Words to Graduate By

I’ll be honest here. If I were to travel back in time and tell my younger self that I would one day be giving a commencement speech at the graduation ceremony of a prestigious university, I’d think I was nuts. Firstly, I’d have a hard time buying the whole time traveler story, even from my older self. I mean, why would I waste a trip in time just to tell me about a speech I had to give? Beyond all that tho, I am a high school dropout who makes an artist’s living from stand up comedy: the least respected of the fine arts. Who would hire me to inspire college graduates? Well, older, time-travelling me would know that I was not hired to write or give such a speech, but have taken it upon myself to publish the speech I would give, were a prestigious university to sac up and give your boy the opportunity. Younger me can go on believing he accrues some sort of clout in academia in his mid 30′s. Why take that away from me/him?! My mom would be very happy if this were the case, and it doesn’t hurt anyone, so not a word of this to my mother, please.

Anyway, I’m not here to plead for my mother’s piece of mind, or defend my frivolous use of time travel. I am here to disseminate words of wisdom and warning to the young hearts and minds who are about to make their mark on the absolute shit show that they have inherited from the multitude of prior, fucked up generations. The dumbasses who hamfistedly paved the way so that their future trustees (y’all) could go fuck yourselves. The future is in the hands of all you young, goofy mother fuckers now. The garbage humans before you have made their mess, and now get to be the burden for all youse left in charge of this impossible nightmare dystopia. I implore all of you to nurture not your bitterness. Sure, it would be easy to complain about the state of global affairs and the dying planet in which they fester. YES, you face great adversity, but hop off the goddam cross for a sec. We all know that such adversity makes you stronger, unless of course it just crushes you. You are welcome for that. True greatness shows itself in tumultuous times. That’s something I have read somewhere I believe, or maybe I made it up, but it sounds right, right?! The point is: don’t let your depressing circumstance bring you down. Remember that you can always off yourself if the pain is too much. I’m saying, last resort *obviously*, but it IS an option, so take comfort in that. 

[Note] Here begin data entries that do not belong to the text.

/-- Settles O55: each reset by the state from which its boot goes on, which the boot leaves but for Breeze and the power block. -/
theorem deviceResets : Obligations.DeviceResets := by
  refine fun s env => ⟨⟨_, exec_pReset s env, ?_⟩, fun cause => ⟨_, exec_fReset s cause env, ?_⟩, fun runs => ?_, fun down => ?_,
    fun cl rest turn => exec_clusterPowerUp s turn, fun good => ⟨_, exec_standbyEntry s good, ?_⟩, fun bad => ⟨_, exec_standbyExit s env bad, ?_⟩⟩
  · have same := behind_bootAll (resetForP s env) env
    obtain ⟨kind, cause⟩ := power_of_behind same
    have returned : Returned s (resetForP s env) := ⟨rfl, rfl, rfl, rfl, rfl⟩
    exact ⟨(returned.of_behind same).emptied, kind, cause⟩
  · obtain ⟨returned, kind, why, record⟩ := fReset_parts (pinsLow s (cause == .bothPerst)) (causeOf cause) env
    obtain ⟨breeze, ff⟩ := pinsLow_keeps s (cause == .bothPerst)
    refine ⟨(returned.of_flash breeze).emptied, kind, why.trans ?_, congrArg (fun r => r.latch) (record.trans ff)⟩
    cases cause <;> rfl
  · have same := beside_mResetRunning { s with time := { s.time with xtalLost := false } } env
    obtain ⟨flash, main, up⟩ := breeze_of_beside same
    have units := mainSide_of_beside same
    refine ⟨_, ?_, flash, main, up, units⟩
    rw [exec_mReset, if_pos runs]
  · rw [exec_mReset, if_neg (by simp [down])]
    rfl
  · obtain ⟨returned, power⟩ := standbyEntry_parts s
    exact ⟨returned.emptied, power, bstate_setBstate ..⟩
  · obtain ⟨returned, kind, why, -⟩ := fReset_parts (timeOnReturn s env) 4 env
    exact ⟨(returned.of_flash (timeOnReturn_brz s env)).emptied, kind, why⟩

end Sys2Proof.Machine

/-! # The partition commands (17 R661 to R670; 19 R729) -/

namespace Sys2Proof.Machine

section
variable {s : State} {p : Nat}

/-! ## The cores and clusters of a partition -/

theorem partCores_congr {t : State} (same : (getPart t p).clusters = (getPart s p).clusters) : partCores t p = partCores s p := by
  rw [partCores, partCores, clustersOf, clustersOf, same]

theorem clusOf_of_mem {c n : Nat} (own : n ∈ coresOf c) : clusOf n = c := by
  obtain ⟨i, low, rfl⟩ := List.mem_map.1 own
  have := List.mem_range.1 low
  unfold clusOf
  omega

theorem partCores_nodup : (partCores s p).Nodup := by
  rw [partCores, List.nodup_flatMap]
  refine ⟨fun c _ => coresOf_nodup c, (clustersOf_nodup s p).imp fun {c d} other => ?_⟩
  intro n inC inD
  exact other ((clusOf_of_mem inC).symm.trans (clusOf_of_mem inD))

/-- A walk establishes what one of its steps establishes and each step keeps. -/
theorem foldl_establishes {α : Type} {P : State → Prop} {f : State → α → State} {l : List α} {x : α} (member : x ∈ l) (s : State)
    (establishes : ∀ t, P (f t x)) (keeps : ∀ t y, P t → P (f t y)) : P (l.foldl f s) := by
  induction l generalizing s with
  | nil => exact absurd member List.not_mem_nil
  | cons y rest ih =>
    have stays (t : State) (holds : P t) : P (rest.foldl f t) :=
      List.foldlRecOn rest f (motive := P) holds fun t ht z _ => keeps t z ht
    rcases List.mem_cons.1 member with rfl | later
    · exact stays _ (establishes s)
    · exact ih later _

/-! ## The outcome of a command (17 R663) -/

theorem partCmd_granted {h op : Nat} {act : State → State} (answers : portAnswers s h = true) (allowed : partDenied s h p = none) :
    partCmd h p op act s = .next (act s) := hostCmd_granted answers allowed

theorem getPart_partEnd (code : Nat) : getPart (partEnd s p code) p = { getPart s p with resultValid := true, code := code } := getPart_modPart_same ..

/-! ## START (17 R664, R665) -/

/-- The state whose cores a START sets going: a KEPT start point releases its participants and restarts its batches, and cores in Lull wake. -/
def readied (s : State) (p : Nat) : State := wakePart (if (getPart s p).kept then restartBatches (releaseAll s p) p else s) p

theorem wakeCore_parts (n : Nat) : (wakeCore s n).parts = s.parts := by
  unfold wakeCore
  split <;> rfl

theorem wakePart_parts : (wakePart s p).parts = s.parts := foldl_keeps (g := State.parts) _ _ fun _ _ => wakeCore_parts _

theorem restartBatches_keeps : (restartBatches s p).parts = s.parts ∧ (restartBatches s p).cores = s.cores :=
  ⟨foldl_keeps (g := State.parts) _ _ fun _ _ => rfl, foldl_keeps (g := State.cores) _ _ fun _ _ => rfl⟩

theorem readied_part : ∃ held, getPart (readied s p) p = { getPart s p with calmHeld := held } := by
  rw [readied, getPart_congr wakePart_parts]
  split
  · refine ⟨false, ?_⟩
    rw [getPart_congr restartBatches_keeps.1, getPart_congr (releaseAll_parts p), getPart_modPart_same]
  · exact ⟨(getPart s p).calmHeld, rfl⟩

/-- What a START reads of a core. -/
def startView (c : Core) : RunState × Nat × Option Task := (c.state, c.pc, c.task)

theorem startView_releaseCore {n : Nat} (stopped : (getCore s n).state = .stopped) (m : Nat) :
    startView (getCore (releaseCore s m) n) = startView (getCore s n) := by
  by_cases same : n = m
  · subst same
    rw [releaseCore, getCore_modCore_same]
    split
    · simp [startView, stopped]
    · rfl
  · rw [releaseCore, getCore_modCore_other _ _ _ _ same]

theorem startView_wakeCore (m n : Nat) : startView (getCore (wakeCore s m) n) = startView (getCore s n) := by
  unfold wakeCore
  split
  · by_cases same : n = m
    · rw [same, getCore_modCore_same]
      rfl
    · rw [getCore_modCore_other _ _ _ _ same]
  · rfl

/-- A stopped core is found as it stopped. -/
theorem startView_readied {n : Nat} (stopped : (getCore s n).state = .stopped) : startView (getCore (readied s p) n) = startView (getCore s n) := by
  have wakes (t : State) : startView (getCore (wakePart t p) n) = startView (getCore t n) :=
    foldl_keeps (g := fun t => startView (getCore t n)) _ _ fun _ _ => startView_wakeCore ..
  rw [readied, wakes]
  split
  · have restarts : getCore (restartBatches (releaseAll s p) p) n = getCore (releaseAll s p) n := congrArg (mget ({} : Core) · n) restartBatches_keeps.2
    rw [restarts]
    exact List.foldlRecOn (partCores s p) releaseCore (motive := fun t => startView (getCore t n) = startView (getCore s n)) rfl
      fun t same m _ => (startView_releaseCore ((congrArg (fun v => v.1) same).trans stopped) m).trans same
  · rfl

theorem start_stopped {c : Core} (kept : Bool) (stopped : c.state = .stopped) (task : c.task.isSome = true) :
    ((if kept then startKept else startFresh) c).state = .running ∧ ((if kept then startKept else startFresh) c).pc = if kept then c.pc else (taskOf c).entry := by
  have ready : startable c = true := by simp [startable, stopped, task]
  cases kept
  · simp [startFresh, ready, taskOf]
  · simp [startKept, ready]

/-- The cores of a partition set going. -/
def setGoing (s : State) (p : Nat) : State :=
  (partCores (readied s p) p).foldl (fun a n => modCore a n (if (getPart s p).kept then startKept else startFresh)) (readied s p)

/-- The groups and the clusters of a partition as it starts. -/
def unitsStarted (s : State) (p : Nat) : State :=
  (clustersOf (setGoing s p) p).foldl (fun a c => modClus a c (fun x => { cameBefore x with stopAt := none })) (openGroups (setGoing s p) p)

theorem startPart_eq : startPart s p = partEnd (modPart (unitsStarted s p) p (fun y =>
    { y with state := .running, kept := false, restored := false, hostPort := y.owner, starts := y.starts.bump })) p 0 := rfl

theorem unitsStarted_keeps : (unitsStarted s p).parts = (readied s p).parts ∧ (unitsStarted s p).cores = (setGoing s p).cores := by
  have going : (setGoing s p).parts = (readied s p).parts := foldl_keeps (g := State.parts) _ _ fun _ _ => rfl
  have parts : (unitsStarted s p).parts = (openGroups (setGoing s p) p).parts := foldl_keeps (g := State.parts) _ _ fun _ _ => rfl
  have cores : (unitsStarted s p).cores = (openGroups (setGoing s p) p).cores := foldl_keeps (g := State.cores) _ _ fun _ _ => rfl
  exact ⟨parts.trans going, cores⟩

theorem getPart_startPart : ∃ held, getPart (startPart s p) p = { getPart s p with
    state := .running, kept := false, restored := false, hostPort := (getPart s p).owner, starts := (getPart s p).starts.bump, calmHeld := held, resultValid := true, code := 0 } := by
  obtain ⟨held, ready⟩ := readied_part (s := s) (p := p)
  refine ⟨held, ?_⟩
  rw [startPart_eq, getPart_partEnd, getPart_modPart_same, getPart_congr unitsStarted_keeps.1, ready]

theorem getCore_startPart {n : Nat} (own : n ∈ partCores s p) (stopped : (getCore s n).state = .stopped) (task : (getCore s n).task.isSome = true) :
    (getCore (startPart s p) n).state = .running ∧
      (getCore (startPart s p) n).pc = if (getPart s p).kept then (getCore s n).pc else (taskOf (getCore s n)).entry := by
  obtain ⟨held, ready⟩ := readied_part (s := s) (p := p)
  have cores : partCores (readied s p) p = partCores s p := partCores_congr (by rw [ready])
  have core : getCore (startPart s p) n = getCore (setGoing s p) n := congrArg (mget ({} : Core) · n) (unitsStarted_keeps (s := s) (p := p)).2
  obtain ⟨state, pc, task'⟩ : (getCore (readied s p) n).state = (getCore s n).state ∧ (getCore (readied s p) n).pc = (getCore s n).pc ∧
      (getCore (readied s p) n).task = (getCore s n).task := by
    simpa only [startView, Prod.mk.injEq] using startView_readied (p := p) stopped
  have goes := start_stopped (getPart s p).kept (state.trans stopped) ((congrArg Option.isSome task').trans task)
  rw [pc, taskOf, task'] at goes
  rw [core, setGoing, cores, getCore_foldl_modCore (f := fun _ => if (getPart s p).kept then startKept else startFresh) partCores_nodup, if_pos own]
  exact goes

/-! ## STOP and its deadline (17 R666 to R668) -/

/-- A partition whose stop is pending, its cores in Lull waking. -/
def stopping (s : State) (p : Nat) : State :=
  modPart (wakePart s p) p (fun x => { x with state := .stopping, stopPending := true, stopTime := some (nowNs s), det := { x.det with phase := 0 } })

theorem stopPart_eq : stopPart s p = if (getPart s p).det.phase = 2 ∨ participants (stopping s p) p = [] then takeStop (stopping s p) p else stopping s p := by
  simp only [← List.isEmpty_iff]
  rfl

theorem stopPart_pends (unpaused : (getPart s p).det.phase ≠ 2) (active : participants (stopping s p) p ≠ []) : stopPart s p = stopping s p := by
  rw [stopPart_eq, if_neg (not_or_intro unpaused active)]

theorem stopPart_takes (atOnce : (getPart s p).det.phase = 2 ∨ participants (stopping s p) p = []) : stopPart s p = takeStop (stopping s p) p := by
  rw [stopPart_eq, if_pos atOnce]

theorem getPart_stopping : getPart (stopping s p) p =
    { getPart s p with state := .stopping, stopPending := true, stopTime := some (nowNs s), det := { (getPart s p).det with phase := 0 } } := by
  rw [stopping, getPart_modPart_same, getPart_congr wakePart_parts]

/-- Without a frequency change that waits, a pending stop takes effect. -/
theorem takeStop_stopped {t : Nat} (began : (getPart s p).stopTime = some t) (quiet : (getPart s p).freq.pending = none) :
    let y := getPart (takeStop s p) p
    y.state = .stopped ∧ y.kept = true ∧ y.stopPending = false ∧ y.resultValid = true ∧ y.code = 0 := by
  have stops : takeStop s p = becomeStopped (modPart s p (fun x => { x with calmHeld := true, det := { x.det with excPause := x.det.excPause.bump } })) p := by
    simp only [takeStop, getPart_modPart_same, quiet]
  simp only [stops, becomeStopped, getPart_modPart_same, endStop, began]
  exact ⟨trivial, trivial, trivial, trivial, trivial⟩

Don’t be afraid to take chances. Lord knows your parents and grandparents rolled the dice like there was no tomorrow. Of course, there was a tomorrow and it is today, but your tomorrow is definitely a goner. Big bummer, I know, but belly aching won’t bring about a habitable planet for your kids to also be ungrateful for. The truth is, fossil fuels are kind of the shit, and we never considered the potential harm in our “smoke em if you got em” approach to nonrenewable resources. Oopsy! It’s not your fault that we had coal power everything for a couple hundred years, but that’s what happened and you don’t get to cry about it now. The shit is gone, kids. Go find your own fossil fuel to burn up: make your OWN WAY. 

Pull yourselves up by your bootstraps and make shit happen, just like no one before you. Get yourself a job or three to pay off the education you were told would give you a leg up. Yes, you are an indentured servant that is being charged interest for the means to a whiff of a piece of the pie, but tuition is outrageous and you weren’t patient enough to save up the few 100 grand it would have taken for you to avoid being in anyone’s pocket. Look at Rodney Dangerfield in “Back to School.” He made millions FIRST and went to college in his 60′s. That was a movie, but anything is possible if you aren’t the one who has to do it, I think.

This speech has really gone off the rails, and I hope to leave you on a positive note, so let’s see if I can pull such a sentiment out of my ass. Life is what you make it, and you gotta make it from the rubble of your ancestors’ mistakes. Yikes. Who would wanna bring a child into this world? I think you guys should just party like Van Halen (David Lee Roth Van Halen) and make the world your hotel suite. Chuck a tv out the window! Nuke the people farthest away from you! Set up an Etsy account offering handmade crafts to consumers, but ship them all big turds in adorable gift bags. 

 It is a gift to know that your lives matter very little. The pressure is off. Your entire generation is on a runaway train to Fucksville, and morality is out the window. Seize this gift of inconsequential existence and give it a furious handjob. The future is NOW because there ain’t nuthin after this. God bless you, you poor bastards, and God bless the United States of America. I’ll be performing at the Melbourne, FL Yuk-em-ups June 11-14. Promo code: SandFART for half off tix. See you in hell, losers!